Pattern mapper, (or in full name - Manchester Pattern Mapper), is a physical layer channel encoding/decoding technique to acquire extra channel gain.
Manchester encoding replace every binary bit for transmit into N symbols following set of pre-defined patterns.
For example,
1 -> 10
0 -> 01
With this pattern, a binary bit sequence :
0011 1001
will be encoded into:
0101 1010 1001 0110
And during receiving, the same pattern will be applied onto received bit stream and the original bit sequence will be decoded. In this way if one or more bits get corrupted Manchester mapper can recover these bits.
Example (still the above bit sequence):
Data_corrupted: 0101 1011 1001 0110
Decoded pattern: 0011 1001 (Note, that the decoded sequence is still correct)

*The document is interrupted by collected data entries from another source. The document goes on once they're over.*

-- ==== Sys2Proof/Machine/Types.lean ====
section
/-!
DEFINITION. The data that commands bring in from outside: flits and Ethernet frames, register accesses,
check outcomes of the units, readings of pins and sensors. Operands of `Instr` (Syntax.lean).
-/
namespace Sys2Proof.Machine

/-- One flit slot of a torus port (09 R337, R338): the 256 bytes of the flit, little-endian, and the link word. -/
structure Flit where
  data : Nat
  link : BitVec 64
  deriving DecidableEq, Repr, Inhabited

/-- One received Ethernet frame (13 R503, R506): MAC, VLAN tag, IPv6 and UDP fields and the UDP payload. -/
structure Frame where
  dstMac : Nat
  vlan : Option Nat
  nextHdr : Nat
  srcIp : Nat
  udpPort : Nat
  payload : List Byte
  deriving DecidableEq, Repr, Inhabited

/-- A host access to a window (13 R494, R498): offset, bytes, and the data of a write. -/
structure Access where
  off : Nat
  size : Nat
  data : Option (List Byte)
  deriving DecidableEq, Repr, Inhabited

/-- Bits that a fault flips in one cell of a matrix tile: row and column within the tile, group, bits. -/
structure CellFault where
  m : Nat
  n : Nat
  g : Nat
  mask : Nat
  deriving DecidableEq, Repr, Inhabited

/-- A stage of a matrix tile and the faults it meets (03 R89, R110): whether the compute stage ends, or the check and
epilogue stages too; an uncorrectable error of the tile store's ECC; bits of
a group adder's output; bits of one of the two copies of the accumulator after a group; bits of both copies alike
(steering, mapping, accumulator bank); bits of one lane of an epilogue pair. The checks find them, or do not. -/
structure TileFault where
  compute : Bool := false
  ecc : Bool := false
  adder : List CellFault := []
  copy : List CellFault := []
  value : List CellFault := []
  lane : List CellFault := []
  deriving DecidableEq, Repr, Inhabited

/-- A level of the 44 V input (14 R518, R519). -/
inductive Vin where
  | inRange | under | above
  deriving DecidableEq, Repr, Inhabited

/-- Who met a memory error (08 R323). -/
inductive Client where
  | command (die q pos : Nat)
  | prefetch
  | host
  | scrub
  deriving DecidableEq, Repr, Inhabited

/-- Why a torus port fails (09 R373, NET_PORT_CAUSE). -/
inductive PortLoss where
  | alignment | crcSilence | replayLimit
  deriving DecidableEq, Repr, Inhabited

/-- A die-to-die link (01 R25-R28): a wide port between adjacent dies, or one of the three narrow links. -/
structure D2D where
  narrow : Bool
  link : Nat
  dir : Nat
  deriving DecidableEq, Repr, Inhabited

/-- Outcome of a training (01 R28, R40, R41): repaired wires (clock group, wire, spare), lanes of a narrow
link, and whether it failed. -/
structure TrainResult where
  repairs : List (Nat × Nat × Nat)
  lanes : Nat
  failed : Bool
  deriving DecidableEq, Repr, Inhabited

/-- A mandatory or optional background item (06 R239). -/
inductive BgItem where
  | refresh | boost | scrub | recal | periodic | telemetry | snapshot
  deriving DecidableEq, Repr, Inhabited

end Sys2Proof.Machine
end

It is then obvious that patterns with more symbols will be more robust to bit corruption. The number of symbol in each pattern is represented as S. in above example S=2, and we can also define patterns with S=8, which encode each bit into a 8-symbol pattern.
Usually with S=2 or S=8 encoding we can get a 5 ~ 8 dB gain in receiver sensitivity. However, the larger S, the more symbols one needs to be transferred over the link, which brings the down effect of lower overall data throughput.